II. It is strongly urged that the granting of a temporary writ of injunction was an abuse of power, regardless of the final merits of the case, and that such writ should *210be dissolved. It will be noted that both parties prayed for such writ. From a bird’s-eye view of the case it is quite apparent that one party or the other was entitled to the writ. If the defendants were entitled to it, the plaintiffs were not. And, if the defendants were not entitled to it, there can not be much substance to the claim that plaintiffs were not.

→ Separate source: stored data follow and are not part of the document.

-- ==== Sys2Proof/Machine/View.lean ====
section
/-! DEFINITION. Reading and replacing the parts of the state: contexts, threads, cores, clusters, sheets, launches, items. -/

namespace Sys2Proof.Machine

/-- The outcome of a step of this machine. -/
abbrev Out := Host.Outcome State Fault Refusal

def State.ctxOf (s : State) (c : CtxId) : Ctx := s.ctxs.get Ctx.init c
def State.setCtx (c : CtxId) (k : Ctx) (s : State) : State := { s with ctxs := s.ctxs.set c k }
/-- The context in focus. -/
def State.ctx (s : State) : Ctx := s.ctxOf s.cur
def State.mapCtx (c : CtxId) (f : Ctx → Ctx) (s : State) : State := s.setCtx c (f (s.ctxOf c))
/-- Changes the context in focus. -/
def State.upd (f : Ctx → Ctx) (s : State) : State := s.mapCtx s.cur f

def State.thread (s : State) (t : Nat) : Thread := s.threads.get Thread.init t
def State.setThread (t : Nat) (k : Thread) (s : State) : State := { s with threads := s.threads.set t k }
def State.mapThread (t : Nat) (f : Thread → Thread) (s : State) : State := s.setThread t (f (s.thread t))

def State.core (s : State) (c : Nat) : Core := s.cores.get Core.init c
def State.mapCore (c : Nat) (f : Core → Core) (s : State) : State := { s with cores := s.cores.set c (f (s.core c)) }

def State.cluster (s : State) (c : Nat) : Cluster := s.clusters.get Cluster.init c
def State.mapCluster (c : Nat) (f : Cluster → Cluster) (s : State) : State := { s with clusters := s.clusters.set c (f (s.cluster c)) }

def State.sheet (s : State) (h : Nat) : Sheet := s.sheets.get Sheet.init h
def State.mapSheet (h : Nat) (f : Sheet → Sheet) (s : State) : State := { s with sheets := s.sheets.set h (f (s.sheet h)) }

def State.edge (s : State) (e : Nat) : Edge := s.edges.get Edge.init e
def State.mapEdge (e : Nat) (f : Edge → Edge) (s : State) : State := { s with edges := s.edges.set e (f (s.edge e)) }

def State.port (s : State) (p : Nat) : HostPort := s.ports.get HostPort.init p
def State.mapPort (p : Nat) (f : HostPort → HostPort) (s : State) : State := { s with ports := s.ports.set p (f (s.port p)) }

def Launch.none : Launch :=
  { live := false, x := 0, y := 0, w := 0, h := 0, asid := 0, secure := true, legends := [], qcfgs := [], drained := [], port := 0 }
def State.launch (s : State) (l : Nat) : Launch := s.launches.get Launch.none l

def Item.none : Item :=
  { words := [], shape := 0, launch := 0, st := .final, status := 0, order := 0, system := false, fromTask := false, pin := Option.none,
    rerun := false, ovf := [], holds := [], faults := [], members := [], ended := [],
    failCause := Option.none, notify := Option.none, tile := Option.none, acked := false, combine := Option.none }
def State.item (s : State) (sheet i : Nat) : Item := (s.sheet sheet).items.get Item.none i
def State.mapItem (sheet i : Nat) (f : Item → Item) (s : State) : State :=
  s.mapSheet sheet (fun h => { h with items := h.items.set i (f (h.items.get Item.none i)) })

def State.walk? (s : State) (cl job : Nat) : Option WalkJob := (s.cluster cl).walks.get? job
def State.setWalk (cl job : Nat) (j : WalkJob) (s : State) : State := s.mapCluster cl (fun c => { c with walks := c.walks.set job j })

def State.tracer? (s : State) (cl job : Nat) : Option TracerJob := (s.cluster cl).tracers.get? job
def State.setTracer (cl job : Nat) (j : TracerJob) (s : State) : State := s.mapCluster cl (fun c => { c with tracers := c.tracers.set job j })

/-- Sheet of a core, cluster of a core, core of a thread. -/
def sheetOfCore (core : Nat) : Nat := core / 2048
def clusterOfCore (core : Nat) : Nat := core / 8
def coreOfThread (th : Nat) : Nat := th / 8
def sheetOfCluster (cl : Nat) : Nat := cl / 256
def sheetOfThread (th : Nat) : Nat := sheetOfCore (coreOfThread th)
def clusterOfThread (th : Nat) : Nat := clusterOfCore (coreOfThread th)

/-- The core that a context stands on; a surveyor core has none of the numbered cores. -/
def CtxId.core? (c : CtxId) : Option Nat := match c with | .task th _ => some (coreOfThread th) | .handler core _ => some core | .surveyor .. => none

/-- The core of the context in focus. The surveyor cores, which are not counted among the usable cores (R2), are numbered after them. -/
def State.coreId (s : State) : Nat := match s.cur with | .task th _ => coreOfThread th | .handler core _ => core | .surveyor sheet k => 65536 + sheet * 4 + k

/-- The task thread of a context; for a handler, the thread that issued its walk (R54). -/
def State.threadOf (s : State) (c : CtxId) : Nat :=
  match c with | .task th _ => th | .handler core k => ((s.handlers.get? (core, k)).map Handler.th).getD 0 | .surveyor .. => 0

def State.threadId (s : State) : Nat := s.threadOf s.cur

def State.sheetId (s : State) : Nat := match s.cur with | .surveyor sheet _ => sheet | _ => sheetOfCore s.coreId

def State.clusterId (s : State) : Nat := clusterOfCore s.coreId

def CtxId.isTask (c : CtxId) : Bool := match c with | .task .. => true | _ => false
def CtxId.isHandler (c : CtxId) : Bool := match c with | .handler .. => true | _ => false
def CtxId.isSurveyor (c : CtxId) : Bool := match c with | .surveyor .. => true | _ => false
/-- The A side of a task; every other context has C-side registers (R54). -/
def CtxId.isA (c : CtxId) : Bool := match c with | .task _ .a => true | _ => false

/-- The side bit of a context: 0 A side, 1 C side or handler (R66, R67). -/
def CtxId.sideBit (c : CtxId) : Nat := if c.isA then 0 else 1

/-- Whether the context's accesses take place after commit: handlers and surveyor cores are never speculative (R12, R159). -/
def State.isPost (s : State) (c : CtxId) : Bool := match c with | .task th _ => (s.thread th).post | _ => true

/-- The launch of a context; a handler keeps that of its walk's issuer while the issuer's slot goes on without it (R166, R368). -/
def State.launchOf (s : State) (c : CtxId) : Nat :=
  match c with
  | .handler core k => ((s.handlers.get? (core, k)).map Handler.launch).getD 0
  | c => (s.thread (s.threadOf c)).launch

/-- The ASID of a context (R332). -/
def State.asidOf (s : State) (c : CtxId) : Nat := (s.launch (s.launchOf c)).asid

/-- A context's address in the layout of R243, with bit 4 set for the C side. -/
def addrOf (c : CtxId) : Word :=
  match c with
  | .task th side => BitVec.ofNat 64 ((th / 8 / 2048) * 2 ^ 17 + (th / 64 % 256) * 2 ^ 9 + (th / 8 % 8) * 2 ^ 6 + (match side with | .a => 0 | .c => 16) + th % 8)
  | .handler core k => BitVec.ofNat 64 ((core / 2048) * 2 ^ 17 + (core / 8 % 256) * 2 ^ 9 + (core % 8) * 2 ^ 6 + 16 + k)
  | .surveyor sheet k => BitVec.ofNat 64 (sheet * 2 ^ 17 + k)

/-- The thread that a port or slot address names (R243). -/
def threadOfAddr (a : Word) : Nat :=
  let x := a.toNat
  ((x / 2 ^ 17 % 32) * 2048 + (x / 2 ^ 9 % 256) * 8 + x / 2 ^ 6 % 8) * 8 + x % 8

/-- The core that an address names (R243). -/
def coreOfAddr (a : Word) : Nat := threadOfAddr a / 8

/-- An item's fields (R37, R339). -/
def Item.word (i : Item) (k : Nat) : Word := i.words.getD k 0
def Item.entryA (i : Item) : Word := i.word 0
def Item.entryC (i : Item) : Word := i.word 1
def Item.deadline (i : Item) : Word := i.word 2
def Item.shapeVa (i : Item) : Word := i.word 3
def Item.legend (i : Item) : Nat := bitsOf (i.word 4).toNat 15 0
def Item.flags (i : Item) : Nat := bitsOf (i.word 4).toNat 31 16
def Item.prio (i : Item) : Nat := i.flags % 16
def Item.gang (i : Item) : Bool := i.flags / 16 % 2 == 1
def Item.plate (i : Item) : Bool := i.flags / 32 % 2 == 1
def Item.late (i : Item) : Nat := i.flags / 64 % 4
def Item.follow (i : Item) : Bool := i.flags / 256 % 2 == 1
def Item.allot (i : Item) : Nat := bitsOf (i.word 4).toNat 47 32
def Item.member (i : Item) : Nat := bitsOf (i.word 4).toNat 63 48
def Item.gate (i : Item) : Nat := bitsOf (i.word 5).toNat 31 0
def Item.done (i : Item) : Nat := bitsOf (i.word 5).toNat 63 32
def Item.linputAddr (i : Item) : Word := i.word 6
def Item.linputLen (i : Item) : Nat := bitsOf (i.word 7).toNat 31 0
def Item.linputOff (i : Item) : Nat := bitsOf (i.word 7).toNat 63 32
def Item.arg (i : Item) (k : Nat) : Word := i.word (8 + k)
def Item.shapeField (i : Item) (f : Nat) : Nat := getBytes i.shape (2 * f) 2

/-- The member that a thread holds. -/
def Thread.self (t : Thread) : Member :=
  { sheet := t.itemSheet, item := t.item, rank := t.rank, member := t.member, segment := t.segment, follow := t.follow.isSome, deadline := t.deadline }

/-- The member of a context's task; for a handler, that of its walk's issuer (R54, R326). -/
def State.memberOf (s : State) (c : CtxId) : Member :=
  match c with
  | .handler core k => ((s.handlers.get? (core, k)).map Handler.who).getD Member.none
  | c => (s.thread (s.threadOf c)).self

/-- The item of a context's task; for a handler, the item of its walk's issuer (R326). -/
def State.itemOf (s : State) (c : CtxId) : Item := let m := s.memberOf c; s.item m.sheet m.item

/-- Rank of a sheet in a launch's rectangle, row-major from the origin (R421). -/
def Launch.rankOf (l : Launch) (sheet : Nat) : Nat := (sheet / 8 - l.y) * l.w + (sheet % 8 - l.x)
/-- The sheet at a rank; 32, which names none, where the rectangle has left the module (R411, log 30). -/
def Launch.sheetOfRank (l : Launch) (r : Nat) : Nat :=
  let x := l.x + r % l.w
  let y := l.y + r / l.w
  if x < 8 ∧ y < 4 then y * 8 + x else 32
def Launch.covers (l : Launch) (sheet : Nat) : Bool :=
  decide (l.x ≤ sheet % 8 ∧ sheet % 8 < l.x + l.w ∧ l.y ≤ sheet / 8 ∧ sheet / 8 < l.y + l.h)
def Launch.origin (l : Launch) : Nat := l.y * 8 + l.x

end Sys2Proof.Machine
end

The plaintiffs brought their suit in equity for an injunction as an independent remedy under the provisions of Code, section 4354. They prayed a temporary writ, and this was issued under the provisions of sections 4355 and 4356. Our discussion in the preceding paragraph- is a sufficient statement of the récord to show that the trial judge was justified in granting the temporary writ of injunction. On this question we need add nothing to what has been said in our previous' cases. Ladd v. Osborne, 79 Iowa, 93; Tantlinger v. Sullivan, 80 Iowa, 218; Price v. Baldauf, 82 Iowa, 677; Troe v. Larson, 84 Iowa, 652; Halpin v. McCune, 107 Iowa, 494; Keil v. Wright, 135 Iowa, 383.

No other question is presented for our consideration.

The order of the trial court is therefore, — Affirmed.